@[simp] theorem State.setWAll_cfg (v : Vector (Elem Word) 80) : (s.setWAll v).cfg = s.cfg := rfl
@[simp] theorem State.setWAll_ctrl (v : Vector (Elem Word) 80) : (s.setWAll v).ctrl = s.ctrl := rfl
@[simp] theorem State.setWAll_status (v : Vector (Elem Word) 80) : (s.setWAll v).status = s.status := rfl
@[simp] theorem State.setWAll_errcmd (v : Vector (Elem Word) 80) : (s.setWAll v).errcmd = s.errcmd := rfl
@[simp] theorem State.setWAll_lenLo (v : Vector (Elem Word) 80) : (s.setWAll v).lenLo = s.lenLo := rfl
@[simp] theorem State.setWAll_lenHi (v : Vector (Elem Word) 80) : (s.setWAll v).lenHi = s.lenHi := rfl
@[simp] theorem State.setWAll_plen (v : Vector (Elem Word) 80) : (s.setWAll v).plen = s.plen := rfl
@[simp] theorem State.setWAll_rcnt (v : Vector (Elem Word) 80) : (s.setWAll v).rcnt = s.rcnt := rfl
@[simp] theorem State.setWAll_h (v : Vector (Elem Word) 80) : (s.setWAll v).h = s.h := rfl
@[simp] theorem State.setWAll_wk (v : Vector (Elem Word) 80) : (s.setWAll v).wk = s.wk := rfl
@[simp] theorem State.setWAll_w (v : Vector (Elem Word) 80) : (s.setWAll v).w = v := rfl
@[simp] theorem State.setWAll_hex (v : Vector (Elem Word) 80) : (s.setWAll v).hex = s.hex := rfl
@[simp] theorem State.setWAll_mem (v : Vector (Elem Word) 80) : (s.setWAll v).mem = s.mem := rfl
@[simp] theorem State.setWAll_pending (v : Vector (Elem Word) 80) : (s.setWAll v).pending = s.pending := rfl
@[simp] theorem State.setWAll_irq (v : Vector (Elem Word) 80) : (s.setWAll v).irq = s.irq := rfl
@[simp] theorem State.setWAll_agenda (v : Vector (Elem Word) 80) : (s.setWAll v).agenda = s.agenda := rfl
@[simp] theorem State.setWAll_reply (v : Vector (Elem Word) 80) : (s.setWAll v).reply = s.reply := rfl
@[simp] theorem State.setWAll_draws (v : Vector (Elem Word) 80) : (s.setWAll v).draws = s.draws := rfl
@[simp] theorem State.setWAll_setWAll (v v' : Vector (Elem Word) 80) : (s.setWAll v).setWAll v' = s.setWAll v' := rfl
@[simp] theorem State.setWAll_self : s.setWAll s.w = s := rfl

@[simp] theorem State.setHex_cfg (v : Vector (Elem Byte) 40) : (s.setHex v).cfg = s.cfg := rfl
@[simp] theorem State.setHex_ctrl (v : Vector (Elem Byte) 40) : (s.setHex v).ctrl = s.ctrl := rfl
@[simp] theorem State.setHex_status (v : Vector (Elem Byte) 40) : (s.setHex v).status = s.status := rfl
@[simp] theorem State.setHex_errcmd (v : Vector (Elem Byte) 40) : (s.setHex v).errcmd = s.errcmd := rfl
@[simp] theorem State.setHex_lenLo (v : Vector (Elem Byte) 40) : (s.setHex v).lenLo = s.lenLo := rfl
@[simp] theorem State.setHex_lenHi (v : Vector (Elem Byte) 40) : (s.setHex v).lenHi = s.lenHi := rfl
@[simp] theorem State.setHex_plen (v : Vector (Elem Byte) 40) : (s.setHex v).plen = s.plen := rfl
@[simp] theorem State.setHex_rcnt (v : Vector (Elem Byte) 40) : (s.setHex v).rcnt = s.rcnt := rfl
@[simp] theorem State.setHex_h (v : Vector (Elem Byte) 40) : (s.setHex v).h = s.h := rfl
@[simp] theorem State.setHex_wk (v : Vector (Elem Byte) 40) : (s.setHex v).wk = s.wk := rfl
@[simp] theorem State.setHex_w (v : Vector (Elem Byte) 40) : (s.setHex v).w = s.w := rfl
@[simp] theorem State.setHex_hex (v : Vector (Elem Byte) 40) : (s.setHex v).hex = v := rfl
@[simp] theorem State.setHex_mem (v : Vector (Elem Byte) 40) : (s.setHex v).mem = s.mem := rfl
@[simp] theorem State.setHex_pending (v : Vector (Elem Byte) 40) : (s.setHex v).pending = s.pending := rfl
@[simp] theorem State.setHex_irq (v : Vector (Elem Byte) 40) : (s.setHex v).irq = s.irq := rfl
@[simp] theorem State.setHex_agenda (v : Vector (Elem Byte) 40) : (s.setHex v).agenda = s.agenda := rfl
@[simp] theorem State.setHex_reply (v : Vector (Elem Byte) 40) : (s.setHex v).reply = s.reply := rfl
@[simp] theorem State.setHex_draws (v : Vector (Elem Byte) 40) : (s.setHex v).draws = s.draws := rfl
@[simp] theorem State.setHex_setHex (v v' : Vector (Elem Byte) 40) : (s.setHex v).setHex v' = s.setHex v' := rfl
@[simp] theorem State.setHex_self : s.setHex s.hex = s := rfl

@[simp] theorem State.setMem_cfg (v : Memory) : (s.setMem v).cfg = s.cfg := rfl
@[simp] theorem State.setMem_ctrl (v : Memory) : (s.setMem v).ctrl = s.ctrl := rfl
@[simp] theorem State.setMem_status (v : Memory) : (s.setMem v).status = s.status := rfl
@[simp] theorem State.setMem_errcmd (v : Memory) : (s.setMem v).errcmd = s.errcmd := rfl
@[simp] theorem State.setMem_lenLo (v : Memory) : (s.setMem v).lenLo = s.lenLo := rfl
@[simp] theorem State.setMem_lenHi (v : Memory) : (s.setMem v).lenHi = s.lenHi := rfl
@[simp] theorem State.setMem_plen (v : Memory) : (s.setMem v).plen = s.plen := rfl
@[simp] theorem State.setMem_rcnt (v : Memory) : (s.setMem v).rcnt = s.rcnt := rfl
@[simp] theorem State.setMem_h (v : Memory) : (s.setMem v).h = s.h := rfl
@[simp] theorem State.setMem_wk (v : Memory) : (s.setMem v).wk = s.wk := rfl
@[simp] theorem State.setMem_w (v : Memory) : (s.setMem v).w = s.w := rfl
@[simp] theorem State.setMem_hex (v : Memory) : (s.setMem v).hex = s.hex := rfl
@[simp] theorem State.setMem_mem (v : Memory) : (s.setMem v).mem = v := rfl
@[simp] theorem State.setMem_pending (v : Memory) : (s.setMem v).pending = s.pending := rfl
@[simp] theorem State.setMem_irq (v : Memory) : (s.setMem v).irq = s.irq := rfl
@[simp] theorem State.setMem_agenda (v : Memory) : (s.setMem v).agenda = s.agenda := rfl
@[simp] theorem State.setMem_reply (v : Memory) : (s.setMem v).reply = s.reply := rfl
@[simp] theorem State.setMem_draws (v : Memory) : (s.setMem v).draws = s.draws := rfl
@[simp] theorem State.setMem_setMem (v v' : Memory) : (s.setMem v).setMem v' = s.setMem v' := rfl
@[simp] theorem State.setMem_self : s.setMem s.mem = s := rfl

@[simp] theorem State.setPending_cfg (v : Option Word) : (s.setPending v).cfg = s.cfg := rfl
@[simp] theorem State.setPending_ctrl (v : Option Word) : (s.setPending v).ctrl = s.ctrl := rfl
@[simp] theorem State.setPending_status (v : Option Word) : (s.setPending v).status = s.status := rfl
@[simp] theorem State.setPending_errcmd (v : Option Word) : (s.setPending v).errcmd = s.errcmd := rfl
@[simp] theorem State.setPending_lenLo (v : Option Word) : (s.setPending v).lenLo = s.lenLo := rfl
@[simp] theorem State.setPending_lenHi (v : Option Word) : (s.setPending v).lenHi = s.lenHi := rfl
@[simp] theorem State.setPending_plen (v : Option Word) : (s.setPending v).plen = s.plen := rfl
@[simp] theorem State.setPending_rcnt (v : Option Word) : (s.setPending v).rcnt = s.rcnt := rfl
@[simp] theorem State.setPending_h (v : Option Word) : (s.setPending v).h = s.h := rfl
@[simp] theorem State.setPending_wk (v : Option Word) : (s.setPending v).wk = s.wk := rfl
@[simp] theorem State.setPending_w (v : Option Word) : (s.setPending v).w = s.w := rfl
@[simp] theorem State.setPending_hex (v : Option Word) : (s.setPending v).hex = s.hex := rfl
@[simp] theorem State.setPending_mem (v : Option Word) : (s.setPending v).mem = s.mem := rfl
@[simp] theorem State.setPending_pending (v : Option Word) : (s.setPending v).pending = v := rfl
@[simp] theorem State.setPending_irq (v : Option Word) : (s.setPending v).irq = s.irq := rfl
@[simp] theorem State.setPending_agenda (v : Option Word) : (s.setPending v).agenda = s.agenda := rfl
@[simp] theorem State.setPending_reply (v : Option Word) : (s.setPending v).reply = s.reply := rfl
@[simp] theorem State.setPending_draws (v : Option Word) : (s.setPending v).draws = s.draws := rfl
@[simp] theorem State.setPending_setPending (v v' : Option Word) : (s.setPending v).setPending v' = s.setPending v' := rfl
@[simp] theorem State.setPending_self : s.setPending s.pending = s := rfl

----

YOUR INSTRUCTIONS: Leave out every line above except those from the line with "(s.setWAll v).lenLo = s.lenLo := rfl" up to and including the line with "(s.setWAll v).lenHi = s.lenHi := rfl", and copy those exactly.

WRITTEN RESPONSE:
@[simp] theorem State.setWAll_lenLo (v : Vector (Elem Word) 80) : (s.setWAll v).lenLo = s.lenLo := rfl
@[simp] theorem State.setWAll_lenHi (v : Vector (Elem Word) 80) : (s.setWAll v).lenHi = s.lenHi := rfl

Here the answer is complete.